One part of the entries below is wanted: the lines from the one containing "cases hs : s.link.timer with" through the one containing "hi (State.idle_of_quiet hq).1". Write those out exactly and nothing else.

[RECORD SET Boundary: Start]

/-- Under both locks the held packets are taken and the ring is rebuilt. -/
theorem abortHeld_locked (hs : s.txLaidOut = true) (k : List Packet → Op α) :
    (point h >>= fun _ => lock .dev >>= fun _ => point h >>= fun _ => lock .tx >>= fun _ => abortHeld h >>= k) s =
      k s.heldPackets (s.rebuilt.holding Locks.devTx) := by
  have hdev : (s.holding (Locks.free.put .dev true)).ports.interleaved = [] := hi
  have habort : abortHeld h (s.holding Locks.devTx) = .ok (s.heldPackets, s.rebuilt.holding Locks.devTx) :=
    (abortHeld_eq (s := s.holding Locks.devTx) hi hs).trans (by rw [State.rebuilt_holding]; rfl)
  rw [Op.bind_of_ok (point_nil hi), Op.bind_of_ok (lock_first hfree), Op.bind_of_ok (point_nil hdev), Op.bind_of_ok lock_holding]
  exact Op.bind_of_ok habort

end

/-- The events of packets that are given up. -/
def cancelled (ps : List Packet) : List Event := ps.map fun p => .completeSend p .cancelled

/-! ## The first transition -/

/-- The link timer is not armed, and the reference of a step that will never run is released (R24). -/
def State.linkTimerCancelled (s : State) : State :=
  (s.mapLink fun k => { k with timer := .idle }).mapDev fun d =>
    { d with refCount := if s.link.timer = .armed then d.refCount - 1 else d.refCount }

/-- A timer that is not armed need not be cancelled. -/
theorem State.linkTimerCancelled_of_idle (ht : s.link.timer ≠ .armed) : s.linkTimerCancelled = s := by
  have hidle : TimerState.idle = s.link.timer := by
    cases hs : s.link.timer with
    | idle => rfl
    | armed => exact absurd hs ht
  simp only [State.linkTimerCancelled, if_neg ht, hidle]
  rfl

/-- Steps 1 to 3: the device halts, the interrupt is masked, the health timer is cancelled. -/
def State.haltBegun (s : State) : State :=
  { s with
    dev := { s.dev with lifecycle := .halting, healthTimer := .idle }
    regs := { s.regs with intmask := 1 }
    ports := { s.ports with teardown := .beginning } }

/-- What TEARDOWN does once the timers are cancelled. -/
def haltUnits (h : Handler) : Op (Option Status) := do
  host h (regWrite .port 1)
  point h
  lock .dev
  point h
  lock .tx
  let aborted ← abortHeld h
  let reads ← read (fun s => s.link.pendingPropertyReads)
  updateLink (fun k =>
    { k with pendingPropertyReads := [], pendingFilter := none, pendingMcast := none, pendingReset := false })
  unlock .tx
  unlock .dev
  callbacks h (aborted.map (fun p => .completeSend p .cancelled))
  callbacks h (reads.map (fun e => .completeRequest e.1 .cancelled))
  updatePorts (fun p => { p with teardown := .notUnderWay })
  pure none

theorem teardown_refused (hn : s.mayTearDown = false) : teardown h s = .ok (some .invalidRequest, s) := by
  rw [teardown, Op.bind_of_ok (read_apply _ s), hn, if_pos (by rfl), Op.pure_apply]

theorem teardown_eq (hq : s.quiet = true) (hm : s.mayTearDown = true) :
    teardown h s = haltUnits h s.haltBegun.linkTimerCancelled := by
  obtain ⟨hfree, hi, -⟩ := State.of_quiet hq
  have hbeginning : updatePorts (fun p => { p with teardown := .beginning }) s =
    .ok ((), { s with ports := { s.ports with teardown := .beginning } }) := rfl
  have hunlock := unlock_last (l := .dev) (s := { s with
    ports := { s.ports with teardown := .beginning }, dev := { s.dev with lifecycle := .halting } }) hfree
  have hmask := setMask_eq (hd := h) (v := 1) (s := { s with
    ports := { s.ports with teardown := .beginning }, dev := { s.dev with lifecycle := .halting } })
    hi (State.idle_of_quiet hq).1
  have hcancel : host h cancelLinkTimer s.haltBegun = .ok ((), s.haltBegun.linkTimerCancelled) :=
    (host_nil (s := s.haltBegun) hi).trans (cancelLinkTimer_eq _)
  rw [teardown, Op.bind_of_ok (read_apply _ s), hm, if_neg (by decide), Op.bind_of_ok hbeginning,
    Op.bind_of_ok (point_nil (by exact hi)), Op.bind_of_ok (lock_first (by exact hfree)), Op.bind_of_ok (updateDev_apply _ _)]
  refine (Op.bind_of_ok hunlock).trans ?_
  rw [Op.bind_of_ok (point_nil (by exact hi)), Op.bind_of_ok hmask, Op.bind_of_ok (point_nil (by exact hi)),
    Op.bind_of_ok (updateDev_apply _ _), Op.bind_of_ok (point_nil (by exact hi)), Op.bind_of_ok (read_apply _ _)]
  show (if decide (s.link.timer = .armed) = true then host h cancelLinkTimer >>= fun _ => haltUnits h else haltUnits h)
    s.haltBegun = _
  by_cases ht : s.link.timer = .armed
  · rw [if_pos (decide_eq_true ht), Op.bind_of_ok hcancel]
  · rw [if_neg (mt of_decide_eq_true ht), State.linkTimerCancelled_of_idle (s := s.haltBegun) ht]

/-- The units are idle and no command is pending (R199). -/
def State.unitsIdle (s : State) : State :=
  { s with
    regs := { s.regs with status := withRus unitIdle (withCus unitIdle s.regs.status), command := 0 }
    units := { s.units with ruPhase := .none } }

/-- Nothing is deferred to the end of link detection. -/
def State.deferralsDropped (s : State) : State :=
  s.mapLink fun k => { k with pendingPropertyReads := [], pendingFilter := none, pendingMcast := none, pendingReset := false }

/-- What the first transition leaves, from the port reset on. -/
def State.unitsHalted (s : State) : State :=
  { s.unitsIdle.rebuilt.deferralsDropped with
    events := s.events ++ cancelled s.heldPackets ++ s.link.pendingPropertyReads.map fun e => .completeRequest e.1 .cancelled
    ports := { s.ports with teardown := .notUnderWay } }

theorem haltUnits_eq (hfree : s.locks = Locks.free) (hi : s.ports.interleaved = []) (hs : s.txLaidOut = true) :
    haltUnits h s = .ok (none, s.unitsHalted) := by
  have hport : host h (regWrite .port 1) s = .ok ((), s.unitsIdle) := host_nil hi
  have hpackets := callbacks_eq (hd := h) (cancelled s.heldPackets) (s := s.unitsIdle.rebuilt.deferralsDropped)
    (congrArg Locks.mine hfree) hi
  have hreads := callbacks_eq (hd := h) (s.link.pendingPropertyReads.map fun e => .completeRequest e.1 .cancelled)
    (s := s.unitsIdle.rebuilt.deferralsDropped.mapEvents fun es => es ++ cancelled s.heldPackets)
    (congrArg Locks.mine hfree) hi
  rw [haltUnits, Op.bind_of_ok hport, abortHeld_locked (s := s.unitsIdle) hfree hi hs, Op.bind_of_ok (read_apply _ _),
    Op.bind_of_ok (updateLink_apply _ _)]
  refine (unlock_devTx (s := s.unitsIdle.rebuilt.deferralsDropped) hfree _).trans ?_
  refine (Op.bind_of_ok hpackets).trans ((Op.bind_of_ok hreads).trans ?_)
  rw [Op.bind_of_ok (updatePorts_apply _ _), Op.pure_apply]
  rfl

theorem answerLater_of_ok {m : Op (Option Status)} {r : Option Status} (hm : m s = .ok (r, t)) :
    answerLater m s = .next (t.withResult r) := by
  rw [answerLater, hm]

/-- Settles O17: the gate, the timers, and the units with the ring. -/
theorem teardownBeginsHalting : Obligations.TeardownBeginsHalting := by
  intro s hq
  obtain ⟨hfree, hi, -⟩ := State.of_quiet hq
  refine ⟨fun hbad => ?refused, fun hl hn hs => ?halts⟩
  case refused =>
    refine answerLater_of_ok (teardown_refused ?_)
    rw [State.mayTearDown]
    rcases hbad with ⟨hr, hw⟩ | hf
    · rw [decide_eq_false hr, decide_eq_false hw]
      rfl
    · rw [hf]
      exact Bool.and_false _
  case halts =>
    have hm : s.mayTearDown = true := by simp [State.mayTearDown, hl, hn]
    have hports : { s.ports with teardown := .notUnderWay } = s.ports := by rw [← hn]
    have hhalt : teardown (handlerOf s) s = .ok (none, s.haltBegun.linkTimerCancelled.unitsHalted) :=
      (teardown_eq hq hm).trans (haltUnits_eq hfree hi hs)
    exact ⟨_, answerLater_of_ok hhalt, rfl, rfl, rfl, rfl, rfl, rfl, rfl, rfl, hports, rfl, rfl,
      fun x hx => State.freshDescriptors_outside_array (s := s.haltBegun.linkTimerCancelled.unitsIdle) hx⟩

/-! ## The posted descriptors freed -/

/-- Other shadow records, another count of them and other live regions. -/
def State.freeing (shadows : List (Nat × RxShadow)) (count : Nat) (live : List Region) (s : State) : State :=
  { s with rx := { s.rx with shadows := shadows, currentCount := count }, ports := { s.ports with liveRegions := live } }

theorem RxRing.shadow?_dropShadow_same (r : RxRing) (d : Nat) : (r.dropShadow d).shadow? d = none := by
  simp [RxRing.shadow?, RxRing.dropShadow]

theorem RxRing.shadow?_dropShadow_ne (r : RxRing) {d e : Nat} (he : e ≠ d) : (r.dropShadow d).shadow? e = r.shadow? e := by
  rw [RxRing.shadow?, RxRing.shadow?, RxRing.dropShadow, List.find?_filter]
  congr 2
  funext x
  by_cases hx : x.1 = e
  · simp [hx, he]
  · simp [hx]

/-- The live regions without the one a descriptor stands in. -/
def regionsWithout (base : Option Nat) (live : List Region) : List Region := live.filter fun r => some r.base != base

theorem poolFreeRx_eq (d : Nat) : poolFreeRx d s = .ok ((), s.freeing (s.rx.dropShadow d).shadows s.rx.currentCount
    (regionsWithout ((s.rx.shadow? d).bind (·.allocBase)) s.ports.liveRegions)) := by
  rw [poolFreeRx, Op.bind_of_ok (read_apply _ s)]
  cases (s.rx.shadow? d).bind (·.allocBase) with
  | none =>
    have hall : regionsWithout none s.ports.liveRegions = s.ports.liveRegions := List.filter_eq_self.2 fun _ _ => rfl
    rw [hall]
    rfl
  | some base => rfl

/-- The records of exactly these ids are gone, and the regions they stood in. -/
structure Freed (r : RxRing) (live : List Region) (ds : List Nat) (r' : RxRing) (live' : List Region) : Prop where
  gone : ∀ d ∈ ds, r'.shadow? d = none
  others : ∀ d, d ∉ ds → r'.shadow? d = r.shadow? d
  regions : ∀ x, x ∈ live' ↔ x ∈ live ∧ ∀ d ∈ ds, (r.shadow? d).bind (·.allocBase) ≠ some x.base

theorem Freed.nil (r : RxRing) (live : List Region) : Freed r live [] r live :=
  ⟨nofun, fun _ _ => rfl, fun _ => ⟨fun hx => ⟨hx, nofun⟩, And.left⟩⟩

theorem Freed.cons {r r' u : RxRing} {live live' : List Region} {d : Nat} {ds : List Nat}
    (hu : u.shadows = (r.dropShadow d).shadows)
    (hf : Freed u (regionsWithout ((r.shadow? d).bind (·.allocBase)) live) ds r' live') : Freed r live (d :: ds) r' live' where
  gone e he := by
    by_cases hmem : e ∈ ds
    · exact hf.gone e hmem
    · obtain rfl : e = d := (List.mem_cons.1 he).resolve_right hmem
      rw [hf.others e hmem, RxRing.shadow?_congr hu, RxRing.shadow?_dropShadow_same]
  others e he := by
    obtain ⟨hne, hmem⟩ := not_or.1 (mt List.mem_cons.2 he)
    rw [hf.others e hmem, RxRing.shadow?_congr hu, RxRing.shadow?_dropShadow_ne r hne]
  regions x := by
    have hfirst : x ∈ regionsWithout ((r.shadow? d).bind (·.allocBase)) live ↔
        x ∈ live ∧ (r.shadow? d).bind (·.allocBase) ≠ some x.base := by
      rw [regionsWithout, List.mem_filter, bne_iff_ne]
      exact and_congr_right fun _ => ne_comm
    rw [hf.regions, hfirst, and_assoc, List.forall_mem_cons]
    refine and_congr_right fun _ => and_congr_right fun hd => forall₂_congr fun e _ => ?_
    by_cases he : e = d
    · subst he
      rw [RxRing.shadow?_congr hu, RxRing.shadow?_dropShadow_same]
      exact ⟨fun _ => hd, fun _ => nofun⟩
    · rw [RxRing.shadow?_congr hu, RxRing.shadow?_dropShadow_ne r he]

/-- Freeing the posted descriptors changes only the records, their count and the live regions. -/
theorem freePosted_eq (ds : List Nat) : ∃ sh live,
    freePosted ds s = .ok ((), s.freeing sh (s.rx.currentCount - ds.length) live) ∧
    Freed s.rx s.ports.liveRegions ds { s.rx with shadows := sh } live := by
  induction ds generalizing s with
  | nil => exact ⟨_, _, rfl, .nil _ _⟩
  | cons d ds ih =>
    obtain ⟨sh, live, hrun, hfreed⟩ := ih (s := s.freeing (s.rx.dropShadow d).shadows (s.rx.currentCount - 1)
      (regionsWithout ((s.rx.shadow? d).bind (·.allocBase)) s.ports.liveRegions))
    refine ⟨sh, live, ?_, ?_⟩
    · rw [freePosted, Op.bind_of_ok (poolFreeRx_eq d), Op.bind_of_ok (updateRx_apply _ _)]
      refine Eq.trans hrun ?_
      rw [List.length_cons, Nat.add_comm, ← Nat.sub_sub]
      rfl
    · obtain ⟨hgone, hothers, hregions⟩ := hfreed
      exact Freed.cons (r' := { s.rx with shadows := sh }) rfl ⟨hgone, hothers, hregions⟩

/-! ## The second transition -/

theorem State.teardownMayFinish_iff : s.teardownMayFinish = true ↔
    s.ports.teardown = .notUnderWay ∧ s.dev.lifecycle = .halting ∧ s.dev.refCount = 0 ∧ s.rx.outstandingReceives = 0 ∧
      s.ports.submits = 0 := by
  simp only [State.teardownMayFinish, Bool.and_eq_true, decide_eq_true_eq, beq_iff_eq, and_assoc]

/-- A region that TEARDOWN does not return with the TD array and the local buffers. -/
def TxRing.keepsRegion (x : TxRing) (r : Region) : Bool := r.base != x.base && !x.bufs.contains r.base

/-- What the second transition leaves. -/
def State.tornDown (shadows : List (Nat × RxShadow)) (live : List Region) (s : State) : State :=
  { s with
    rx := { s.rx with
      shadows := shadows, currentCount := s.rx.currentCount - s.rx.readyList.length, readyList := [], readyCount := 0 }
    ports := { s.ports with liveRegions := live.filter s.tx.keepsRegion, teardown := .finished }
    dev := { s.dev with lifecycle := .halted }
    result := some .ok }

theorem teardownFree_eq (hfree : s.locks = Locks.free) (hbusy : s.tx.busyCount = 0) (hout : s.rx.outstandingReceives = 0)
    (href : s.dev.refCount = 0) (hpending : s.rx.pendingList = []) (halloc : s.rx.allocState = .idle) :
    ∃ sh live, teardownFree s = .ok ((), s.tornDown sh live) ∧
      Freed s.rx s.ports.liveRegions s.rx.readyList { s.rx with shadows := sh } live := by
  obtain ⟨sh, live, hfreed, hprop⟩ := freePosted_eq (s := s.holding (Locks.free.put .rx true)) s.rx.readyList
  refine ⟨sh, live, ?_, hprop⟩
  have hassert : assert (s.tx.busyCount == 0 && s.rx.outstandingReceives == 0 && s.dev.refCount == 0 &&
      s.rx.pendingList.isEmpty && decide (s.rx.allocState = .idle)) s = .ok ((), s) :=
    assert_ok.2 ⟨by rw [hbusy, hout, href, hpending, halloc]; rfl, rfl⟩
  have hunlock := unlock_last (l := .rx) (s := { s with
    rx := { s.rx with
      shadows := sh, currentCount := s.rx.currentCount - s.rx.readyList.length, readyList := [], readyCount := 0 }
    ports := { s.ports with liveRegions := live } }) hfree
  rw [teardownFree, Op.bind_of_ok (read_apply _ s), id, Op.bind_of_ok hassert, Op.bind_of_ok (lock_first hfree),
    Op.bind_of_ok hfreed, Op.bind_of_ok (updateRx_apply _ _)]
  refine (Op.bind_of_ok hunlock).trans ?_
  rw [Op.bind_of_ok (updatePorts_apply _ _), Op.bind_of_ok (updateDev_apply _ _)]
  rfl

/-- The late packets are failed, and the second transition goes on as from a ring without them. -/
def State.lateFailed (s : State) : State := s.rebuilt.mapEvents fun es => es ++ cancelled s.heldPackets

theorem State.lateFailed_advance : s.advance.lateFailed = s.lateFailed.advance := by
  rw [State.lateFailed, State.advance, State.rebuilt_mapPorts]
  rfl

[RECORD SET Boundary: End]

▶ OUTPUT FOR THIS EXERCISE:
    cases hs : s.link.timer with
    | idle => rfl
    | armed => exact absurd hs ht
  simp only [State.linkTimerCancelled, if_neg ht, hidle]
  rfl

/-- Steps 1 to 3: the device halts, the interrupt is masked, the health timer is cancelled. -/
def State.haltBegun (s : State) : State :=
  { s with
    dev := { s.dev with lifecycle := .halting, healthTimer := .idle }
    regs := { s.regs with intmask := 1 }
    ports := { s.ports with teardown := .beginning } }

/-- What TEARDOWN does once the timers are cancelled. -/
def haltUnits (h : Handler) : Op (Option Status) := do
  host h (regWrite .port 1)
  point h
  lock .dev
  point h
  lock .tx
  let aborted ← abortHeld h
  let reads ← read (fun s => s.link.pendingPropertyReads)
  updateLink (fun k =>
    { k with pendingPropertyReads := [], pendingFilter := none, pendingMcast := none, pendingReset := false })
  unlock .tx
  unlock .dev
  callbacks h (aborted.map (fun p => .completeSend p .cancelled))
  callbacks h (reads.map (fun e => .completeRequest e.1 .cancelled))
  updatePorts (fun p => { p with teardown := .notUnderWay })
  pure none

theorem teardown_refused (hn : s.mayTearDown = false) : teardown h s = .ok (some .invalidRequest, s) := by
  rw [teardown, Op.bind_of_ok (read_apply _ s), hn, if_pos (by rfl), Op.pure_apply]

theorem teardown_eq (hq : s.quiet = true) (hm : s.mayTearDown = true) :
    teardown h s = haltUnits h s.haltBegun.linkTimerCancelled := by
  obtain ⟨hfree, hi, -⟩ := State.of_quiet hq
  have hbeginning : updatePorts (fun p => { p with teardown := .beginning }) s =
    .ok ((), { s with ports := { s.ports with teardown := .beginning } }) := rfl
  have hunlock := unlock_last (l := .dev) (s := { s with
    ports := { s.ports with teardown := .beginning }, dev := { s.dev with lifecycle := .halting } }) hfree
  have hmask := setMask_eq (hd := h) (v := 1) (s := { s with
    ports := { s.ports with teardown := .beginning }, dev := { s.dev with lifecycle := .halting } })
    hi (State.idle_of_quiet hq).1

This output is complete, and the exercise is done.